Search: Base class providing the cluster identification and output generation capabilities.

See also

Local: Sister class providing the search and parsing capabilities for local database searches

crossref_afdb() list[source]

Cross-reference AFDB hits and retrieve genomic neighbourhood information.

Systematically cross-references AlphaFold DB (AFDB) hits to genomic data through three methods: KEGG IDs from KEGG, GenPept IDs from ENA, and WGS-GenPept IDs from UniSave. For each hit, extracts scaffold IDs, CDS coordinates, and strand information. Updates scaffold IDs to their latest versions using NCBI Entrez.

Returns:

A list of Hit objects with populated genomic information (scaffold, coordinates, and strand data).
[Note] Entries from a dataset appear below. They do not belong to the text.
/-- A sample of any kind is in progress. -/
def State.sampling (s : State) : Bool := s.test.mem.isSome || s.test.way.isSome || s.test.lane.isSome

/-- A slice of a kind falls due: the tick is a multiple of the kind's interval and it has had none yet. -/
def State.csDue (s : State) (k : Nat) (interval : Fam) : Bool :=
  s.live 3 && !s.sliced k && s.time.now % max 1 (s.rd interval) == 0

/-- R329: a granted slice may start a sample of its kind (DEDUCED in part: log entry 34). -/
def State.csMay (s : State) (en : Fam) (busy : Bool) : Bool :=
  s.rd R.POWER_STATUS_STATE == 0 && s.rd R.TIME_SHIFT_STATUS_STATE != 3 && !s.is R.TEST_CTRL_SERVICE && s.is en && !busy &&
    s.is R.HOST_STATUS_STACK_READY && !s.power.granted.contains 3

/-- A skipped grant (DEDUCED in part: log entry 34). -/
def State.csSkip (s : State) : State := s.incSat R.TEST_CS_SKIPS_COUNT

/-! ### Admission (Table 03.8) -/

/-- FULL, no retention-suspect mark, no planned erasure: the bench-recalibration row. -/
def State.recalAdmits (s : State) : Bool := s.protection == 0 && !s.suspectAny && !s.is R.CODE_PLANNED_ACTIVE

/-- R330: a memory sample on a layer is admitted. -/
def State.csMemAdmits (s : State) (layer : Nat) : Bool :=
  s.recalAdmits && s.ras.rejoinNext.isNone && s.ras.sweeps.isEmpty && s.layer layer == 0 &&
    !(s.fault.inj.any fun j => j.checker == 2 || j.checker == 3) && s.ras.repair.isNone

/-! ### Memory samples (R330 to R332) -/

/-- The sample after (layer, position, row-group), and whether a pass ends. -/
def State.csMemNext (s : State) (layer pos group : Nat) : (Nat × Nat × Nat) × Bool :=
  if layer + 1 < s.nLayer then ((layer + 1, pos, group), false)
  else if pos < 63 then ((0, pos + 1, group), false)
  else if group < 4095 then ((0, 0, group + 1), false)
  else ((0, 0, 0), true)

/-- CS_MEM_PTR moved on by one sample. -/
def State.csMemStep (s : State) : State :=
  let n := s.csMemNext (s.rd R.TEST_CS_MEM_PTR_LAYER) (s.rd R.TEST_CS_MEM_PTR_POSITION) (s.rd R.TEST_CS_MEM_PTR_ROW_GROUP)
  let t := (s.wr R.TEST_CS_MEM_PTR_LAYER n.1.1).wr R.TEST_CS_MEM_PTR_POSITION n.1.2.1
  let t := t.wr R.TEST_CS_MEM_PTR_ROW_GROUP n.1.2.2
  if n.2 then t.inc R.TEST_CS_MEM_PASSES_COUNT else t

/-- Up to `n` samples passed over, whose layers are not ONLINE. -/
def State.csMemSkip : Nat → State → State
  | 0, s => s
  | n + 1, s => if s.layer (s.rd R.TEST_CS_MEM_PTR_LAYER) = 0 then s else State.csMemSkip n s.csMemStep

/-- MEMRAS.PLANNED written for a row-group (DEDUCED in part: log entry 34). -/
def State.plan (s : State) (layer pos group : Nat) : State :=
  let t := (s.wr R.CODE_PLANNED_LAYER layer).wr R.CODE_PLANNED_CHANNEL (pos / 32)
  let t := (t.wr R.CODE_PLANNED_BANK_GROUP (pos % 32 / 4)).wr R.CODE_PLANNED_BANK (pos % 4)
  ((t.wr R.CODE_PLANNED_ROW_GROUP group).set R.CODE_PLANNED_ACTIVE).wr R.TEST_CS_PROGRESS_REBUILD_PTR 0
crossref_afdb_via_genpept(afdb_hits: list[Hit]) list[Hit][source]

Cross-reference AFDB hits to GenPept IDs in ENA using the UniProt mapping table

Retrieves the GenPept IDs in ENA for all hits and updates the the crossref ID and method if any.

Parameters:

afdb_hits – List of Hit objects without genomic information and cross-references

Mutates:

Hit objects in afdb_hits: Fills cross-reference ID and method attributes

Returns:

list of Hits that have no cross-reference to GenPept in the UniProt mapping table. These need to be processed by a different cross-referencing method.

Return type:

hits_failed_legg (list[Hit])

crossref_afdb_via_kegg(afdb_hits: list[Hit]) list[Hit][source]

Cross-reference AFDB hits to KEGG IDs using the UniProt mapping table

Retrieves the KEGG IDs for all hits and updates the the crossref ID and method if any.

Parameters:

afdb_hits – List of Hit objects without genomic information and cross-references

Mutates:

Hit objects in afdb_hits: Fills cross-reference ID and method attributes

Returns:

list of Hits that have no cross-reference to KEGG in the UniProt mapping table. These need to be processed by a different cross-referencing method.

Return type:

hits_failed_legg (list[Hit])

crossref_afdb_via_wgs_genpept(afdb_hits: list[Hit]) list[Hit][source]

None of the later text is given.